Exercise brief :: Needed from the data below: every line from the one with "theorem faultCool_fixed (p" up to and including the one with "theorem faultCool_reports (p", repeated exactly and with nothing else.

(Dataset records)
::::::::::
/-! ### setWanted -/
@[simp] theorem setWanted_fixed (eff : LampSet) (p : Pos) (s : State) : (setWanted eff p s).fixed = s.fixed := by simp only [setWanted]; (repeat' split) <;> simp
@[simp] theorem setWanted_reports (eff : LampSet) (p : Pos) (s : State) : (setWanted eff p s).reports = s.reports := by simp only [setWanted]; (repeat' split) <;> simp
@[simp] theorem setWanted_table (eff : LampSet) (p : Pos) (s : State) : (setWanted eff p s).table = s.table := by simp only [setWanted]; (repeat' split) <;> simp
@[simp] theorem setWanted_sources (eff : LampSet) (p : Pos) (s : State) : (setWanted eff p s).sources = s.sources := by simp only [setWanted]; (repeat' split) <;> simp
@[simp] theorem setWanted_room (eff : LampSet) (p : Pos) (s : State) : (setWanted eff p s).room = s.room := by simp only [setWanted]; (repeat' split) <;> simp
@[simp] theorem setWanted_medium (eff : LampSet) (p : Pos) (s : State) : (setWanted eff p s).medium = s.medium := by simp only [setWanted]; (repeat' split) <;> simp
@[simp] theorem setWanted_holds (eff : LampSet) (p : Pos) (s : State) : (setWanted eff p s).holds = s.holds := by simp only [setWanted]; (repeat' split) <;> simp
@[simp] theorem setWanted_gate (eff : LampSet) (p : Pos) (s : State) : (setWanted eff p s).gate = s.gate := by simp only [setWanted]; (repeat' split) <;> simp
@[simp] theorem setWanted_geom (eff : LampSet) (p : Pos) (s : State) : (setWanted eff p s).geom = s.geom := by simp only [setWanted]; (repeat' split) <;> simp
@[simp] theorem setWanted_lampRecords (eff : LampSet) (p : Pos) (s : State) : (setWanted eff p s).lampRecords = s.lampRecords := by simp only [setWanted]; (repeat' split) <;> simp
@[simp] theorem setWanted_sched (eff : LampSet) (p : Pos) (s : State) : (setWanted eff p s).sched = s.sched := by simp only [setWanted]; (repeat' split) <;> simp
@[simp] theorem setWanted_notices (eff : LampSet) (p : Pos) (s : State) : (setWanted eff p s).notices = s.notices := by simp only [setWanted]; (repeat' split) <;> simp

/-! ### pursue -/
@[simp] theorem pursue_fixed (eff : LampSet) (s : State) : (pursue eff s).fixed = s.fixed := by simp [pursue]
@[simp] theorem pursue_reports (eff : LampSet) (s : State) : (pursue eff s).reports = s.reports := by simp [pursue]
@[simp] theorem pursue_table (eff : LampSet) (s : State) : (pursue eff s).table = s.table := by simp [pursue]
@[simp] theorem pursue_sources (eff : LampSet) (s : State) : (pursue eff s).sources = s.sources := by simp [pursue]
@[simp] theorem pursue_room (eff : LampSet) (s : State) : (pursue eff s).room = s.room := by simp [pursue]
@[simp] theorem pursue_medium (eff : LampSet) (s : State) : (pursue eff s).medium = s.medium := by simp [pursue]
@[simp] theorem pursue_holds (eff : LampSet) (s : State) : (pursue eff s).holds = s.holds := by simp [pursue]
@[simp] theorem pursue_gate (eff : LampSet) (s : State) : (pursue eff s).gate = s.gate := by simp [pursue]
@[simp] theorem pursue_geom (eff : LampSet) (s : State) : (pursue eff s).geom = s.geom := by simp [pursue]
@[simp] theorem pursue_lampRecords (eff : LampSet) (s : State) : (pursue eff s).lampRecords = s.lampRecords := by simp [pursue]
@[simp] theorem pursue_sched (eff : LampSet) (s : State) : (pursue eff s).sched = s.sched := by simp [pursue]
@[simp] theorem pursue_notices (eff : LampSet) (s : State) : (pursue eff s).notices = s.notices := by simp [pursue]

/-! ### writeDemand -/
@[simp] theorem writeDemand_fixed (d : Demand) (s : State) : (writeDemand d s).fixed = s.fixed := by simp only [writeDemand]; (repeat' split) <;> simp
@[simp] theorem writeDemand_reports (d : Demand) (s : State) : (writeDemand d s).reports = s.reports := by simp only [writeDemand]; (repeat' split) <;> simp
@[simp] theorem writeDemand_table (d : Demand) (s : State) : (writeDemand d s).table = s.table := by simp only [writeDemand]; (repeat' split) <;> simp
@[simp] theorem writeDemand_sources (d : Demand) (s : State) : (writeDemand d s).sources = s.sources := by simp only [writeDemand]; (repeat' split) <;> simp
@[simp] theorem writeDemand_room (d : Demand) (s : State) : (writeDemand d s).room = s.room := by simp only [writeDemand]; (repeat' split) <;> simp
@[simp] theorem writeDemand_medium (d : Demand) (s : State) : (writeDemand d s).medium = s.medium := by simp only [writeDemand]; (repeat' split) <;> simp
@[simp] theorem writeDemand_holds (d : Demand) (s : State) : (writeDemand d s).holds = s.holds := by simp only [writeDemand]; (repeat' split) <;> simp
@[simp] theorem writeDemand_gate (d : Demand) (s : State) : (writeDemand d s).gate = s.gate := by simp only [writeDemand]; (repeat' split) <;> simp
@[simp] theorem writeDemand_geom (d : Demand) (s : State) : (writeDemand d s).geom = s.geom := by simp only [writeDemand]; (repeat' split) <;> simp
@[simp] theorem writeDemand_lampRecords (d : Demand) (s : State) : (writeDemand d s).lampRecords = s.lampRecords := by simp only [writeDemand]; (repeat' split) <;> simp

/-! ### usabilityChanged -/
@[simp] theorem usabilityChanged_fixed (s : State) : (usabilityChanged s).fixed = s.fixed := by simp only [usabilityChanged]; (repeat' split) <;> simp
@[simp] theorem usabilityChanged_reports (s : State) : (usabilityChanged s).reports = s.reports := by simp only [usabilityChanged]; (repeat' split) <;> simp
@[simp] theorem usabilityChanged_table (s : State) : (usabilityChanged s).table = s.table := by simp only [usabilityChanged]; (repeat' split) <;> simp
@[simp] theorem usabilityChanged_sources (s : State) : (usabilityChanged s).sources = s.sources := by simp only [usabilityChanged]; (repeat' split) <;> simp
@[simp] theorem usabilityChanged_room (s : State) : (usabilityChanged s).room = s.room := by simp only [usabilityChanged]; (repeat' split) <;> simp
@[simp] theorem usabilityChanged_medium (s : State) : (usabilityChanged s).medium = s.medium := by simp only [usabilityChanged]; (repeat' split) <;> simp
@[simp] theorem usabilityChanged_holds (s : State) : (usabilityChanged s).holds = s.holds := by simp only [usabilityChanged]; (repeat' split) <;> simp
@[simp] theorem usabilityChanged_gate (s : State) : (usabilityChanged s).gate = s.gate := by simp only [usabilityChanged]; (repeat' split) <;> simp
@[simp] theorem usabilityChanged_geom (s : State) : (usabilityChanged s).geom = s.geom := by simp only [usabilityChanged]; (repeat' split) <;> simp
@[simp] theorem usabilityChanged_lampRecords (s : State) : (usabilityChanged s).lampRecords = s.lampRecords := by simp only [usabilityChanged]; (repeat' split) <;> simp
@[simp] theorem usabilityChanged_sched (s : State) : (usabilityChanged s).sched = s.sched := by simp only [usabilityChanged]; (repeat' split) <;> simp

/-! ### gapExit -/
@[simp] theorem gapExit_fixed (p : Pos) (s : State) : (gapExit p s).fixed = s.fixed := by simp only [gapExit]; (repeat' split) <;> simp
@[simp] theorem gapExit_reports (p : Pos) (s : State) : (gapExit p s).reports = s.reports := by simp only [gapExit]; (repeat' split) <;> simp
@[simp] theorem gapExit_table (p : Pos) (s : State) : (gapExit p s).table = s.table := by simp only [gapExit]; (repeat' split) <;> simp
@[simp] theorem gapExit_sources (p : Pos) (s : State) : (gapExit p s).sources = s.sources := by simp only [gapExit]; (repeat' split) <;> simp
@[simp] theorem gapExit_room (p : Pos) (s : State) : (gapExit p s).room = s.room := by simp only [gapExit]; (repeat' split) <;> simp
@[simp] theorem gapExit_medium (p : Pos) (s : State) : (gapExit p s).medium = s.medium := by simp only [gapExit]; (repeat' split) <;> simp
@[simp] theorem gapExit_holds (p : Pos) (s : State) : (gapExit p s).holds = s.holds := by simp only [gapExit]; (repeat' split) <;> simp
@[simp] theorem gapExit_gate (p : Pos) (s : State) : (gapExit p s).gate = s.gate := by simp only [gapExit]; (repeat' split) <;> simp
@[simp] theorem gapExit_geom (p : Pos) (s : State) : (gapExit p s).geom = s.geom := by simp only [gapExit]; (repeat' split) <;> simp
@[simp] theorem gapExit_lampRecords (p : Pos) (s : State) : (gapExit p s).lampRecords = s.lampRecords := by simp only [gapExit]; (repeat' split) <;> simp

/-! ### holdDouse -/
@[simp] theorem holdDouse_fixed (p : Pos) (s : State) : (holdDouse p s).fixed = s.fixed := by simp only [holdDouse]; (repeat' split) <;> simp
@[simp] theorem holdDouse_reports (p : Pos) (s : State) : (holdDouse p s).reports = s.reports := by simp only [holdDouse]; (repeat' split) <;> simp
@[simp] theorem holdDouse_table (p : Pos) (s : State) : (holdDouse p s).table = s.table := by simp only [holdDouse]; (repeat' split) <;> simp
@[simp] theorem holdDouse_sources (p : Pos) (s : State) : (holdDouse p s).sources = s.sources := by simp only [holdDouse]; (repeat' split) <;> simp
@[simp] theorem holdDouse_room (p : Pos) (s : State) : (holdDouse p s).room = s.room := by simp only [holdDouse]; (repeat' split) <;> simp
@[simp] theorem holdDouse_medium (p : Pos) (s : State) : (holdDouse p s).medium = s.medium := by simp only [holdDouse]; (repeat' split) <;> simp
@[simp] theorem holdDouse_holds (p : Pos) (s : State) : (holdDouse p s).holds = s.holds := by simp only [holdDouse]; (repeat' split) <;> simp
@[simp] theorem holdDouse_gate (p : Pos) (s : State) : (holdDouse p s).gate = s.gate := by simp only [holdDouse]; (repeat' split) <;> simp
@[simp] theorem holdDouse_geom (p : Pos) (s : State) : (holdDouse p s).geom = s.geom := by simp only [holdDouse]; (repeat' split) <;> simp
@[simp] theorem holdDouse_lampRecords (p : Pos) (s : State) : (holdDouse p s).lampRecords = s.lampRecords := by simp only [holdDouse]; (repeat' split) <;> simp
@[simp] theorem holdDouse_sched (p : Pos) (s : State) : (holdDouse p s).sched = s.sched := by simp only [holdDouse]; (repeat' split) <;> simp
@[simp] theorem holdDouse_notices (p : Pos) (s : State) : (holdDouse p s).notices = s.notices := by simp only [holdDouse]; (repeat' split) <;> simp

/-! ### faultCool -/
@[simp] theorem faultCool_fixed (p : Pos) (s : State) : (faultCool p s).fixed = s.fixed := by simp only [faultCool]; (repeat' split) <;> simp
@[simp] theorem faultCool_reports (p : Pos) (s : State) : (faultCool p s).reports = s.reports := by simp only [faultCool]; (repeat' split) <;> simp
@[simp] theorem faultCool_table (p : Pos) (s : State) : (faultCool p s).table = s.table := by simp only [faultCool]; (repeat' split) <;> simp
@[simp] theorem faultCool_sources (p : Pos) (s : State) : (faultCool p s).sources = s.sources := by simp only [faultCool]; (repeat' split) <;> simp
@[simp] theorem faultCool_room (p : Pos) (s : State) : (faultCool p s).room = s.room := by simp only [faultCool]; (repeat' split) <;> simp
@[simp] theorem faultCool_medium (p : Pos) (s : State) : (faultCool p s).medium = s.medium := by simp only [faultCool]; (repeat' split) <;> simp
@[simp] theorem faultCool_holds (p : Pos) (s : State) : (faultCool p s).holds = s.holds := by simp only [faultCool]; (repeat' split) <;> simp
@[simp] theorem faultCool_gate (p : Pos) (s : State) : (faultCool p s).gate = s.gate := by simp only [faultCool]; (repeat' split) <;> simp
@[simp] theorem faultCool_geom (p : Pos) (s : State) : (faultCool p s).geom = s.geom := by simp only [faultCool]; (repeat' split) <;> simp
@[simp] theorem faultCool_lampRecords (p : Pos) (s : State) : (faultCool p s).lampRecords = s.lampRecords := by simp only [faultCool]; (repeat' split) <;> simp
@[simp] theorem faultCool_sched (p : Pos) (s : State) : (faultCool p s).sched = s.sched := by simp only [faultCool]; (repeat' split) <;> simp
@[simp] theorem faultCool_notices (p : Pos) (s : State) : (faultCool p s).notices = s.notices := by simp only [faultCool]; (repeat' split) <;> simp

/-! ### gapExits -/
@[simp] theorem gapExits_fixed (wasA : Bool) (wasB : Bool) (s : State) : (gapExits wasA wasB s).fixed = s.fixed := by simp only [gapExits]; (repeat' split) <;> simp
@[simp] theorem gapExits_reports (wasA : Bool) (wasB : Bool) (s : State) : (gapExits wasA wasB s).reports = s.reports := by simp only [gapExits]; (repeat' split) <;> simp
@[simp] theorem gapExits_table (wasA : Bool) (wasB : Bool) (s : State) : (gapExits wasA wasB s).table = s.table := by simp only [gapExits]; (repeat' split) <;> simp
@[simp] theorem gapExits_sources (wasA : Bool) (wasB : Bool) (s : State) : (gapExits wasA wasB s).sources = s.sources := by simp only [gapExits]; (repeat' split) <;> simp
@[simp] theorem gapExits_room (wasA : Bool) (wasB : Bool) (s : State) : (gapExits wasA wasB s).room = s.room := by simp only [gapExits]; (repeat' split) <;> simp
@[simp] theorem gapExits_medium (wasA : Bool) (wasB : Bool) (s : State) : (gapExits wasA wasB s).medium = s.medium := by simp only [gapExits]; (repeat' split) <;> simp
@[simp] theorem gapExits_holds (wasA : Bool) (wasB : Bool) (s : State) : (gapExits wasA wasB s).holds = s.holds := by simp only [gapExits]; (repeat' split) <;> simp
@[simp] theorem gapExits_gate (wasA : Bool) (wasB : Bool) (s : State) : (gapExits wasA wasB s).gate = s.gate := by simp only [gapExits]; (repeat' split) <;> simp
@[simp] theorem gapExits_geom (wasA : Bool) (wasB : Bool) (s : State) : (gapExits wasA wasB s).geom = s.geom := by simp only [gapExits]; (repeat' split) <;> simp
@[simp] theorem gapExits_lampRecords (wasA : Bool) (wasB : Bool) (s : State) : (gapExits wasA wasB s).lampRecords = s.lampRecords := by simp only [gapExits]; (repeat' split) <;> simp

/-! ### holdDouseAll -/
@[simp] theorem holdDouseAll_fixed (s : State) : (holdDouseAll s).fixed = s.fixed := by simp [holdDouseAll]
@[simp] theorem holdDouseAll_reports (s : State) : (holdDouseAll s).reports = s.reports := by simp [holdDouseAll]
@[simp] theorem holdDouseAll_table (s : State) : (holdDouseAll s).table = s.table := by simp [holdDouseAll]
@[simp] theorem holdDouseAll_sources (s : State) : (holdDouseAll s).sources = s.sources := by simp [holdDouseAll]
@[simp] theorem holdDouseAll_room (s : State) : (holdDouseAll s).room = s.room := by simp [holdDouseAll]
@[simp] theorem holdDouseAll_medium (s : State) : (holdDouseAll s).medium = s.medium := by simp [holdDouseAll]
@[simp] theorem holdDouseAll_holds (s : State) : (holdDouseAll s).holds = s.holds := by simp [holdDouseAll]
@[simp] theorem holdDouseAll_gate (s : State) : (holdDouseAll s).gate = s.gate := by simp [holdDouseAll]
@[simp] theorem holdDouseAll_geom (s : State) : (holdDouseAll s).geom = s.geom := by simp [holdDouseAll]
@[simp] theorem holdDouseAll_lampRecords (s : State) : (holdDouseAll s).lampRecords = s.lampRecords := by simp [holdDouseAll]

/-! ### faultCoolAll -/
@[simp] theorem faultCoolAll_fixed (s : State) : (faultCoolAll s).fixed = s.fixed := by simp [faultCoolAll]
@[simp] theorem faultCoolAll_reports (s : State) : (faultCoolAll s).reports = s.reports := by simp [faultCoolAll]
@[simp] theorem faultCoolAll_table (s : State) : (faultCoolAll s).table = s.table := by simp [faultCoolAll]
@[simp] theorem faultCoolAll_sources (s : State) : (faultCoolAll s).sources = s.sources := by simp [faultCoolAll]
@[simp] theorem faultCoolAll_room (s : State) : (faultCoolAll s).room = s.room := by simp [faultCoolAll]
@[simp] theorem faultCoolAll_medium (s : State) : (faultCoolAll s).medium = s.medium := by simp [faultCoolAll]
@[simp] theorem faultCoolAll_holds (s : State) : (faultCoolAll s).holds = s.holds := by simp [faultCoolAll]
@[simp] theorem faultCoolAll_gate (s : State) : (faultCoolAll s).gate = s.gate := by simp [faultCoolAll]
@[simp] theorem faultCoolAll_geom (s : State) : (faultCoolAll s).geom = s.geom := by simp [faultCoolAll]
@[simp] theorem faultCoolAll_lampRecords (s : State) : (faultCoolAll s).lampRecords = s.lampRecords := by simp [faultCoolAll]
::::::::::
Task output ::
@[simp] theorem faultCool_fixed (p : Pos) (s : State) : (faultCool p s).fixed = s.fixed := by simp only [faultCool]; (repeat' split) <;> simp
@[simp] theorem faultCool_reports (p : Pos) (s : State) : (faultCool p s).reports = s.reports := by simp only [faultCool]; (repeat' split) <;> simp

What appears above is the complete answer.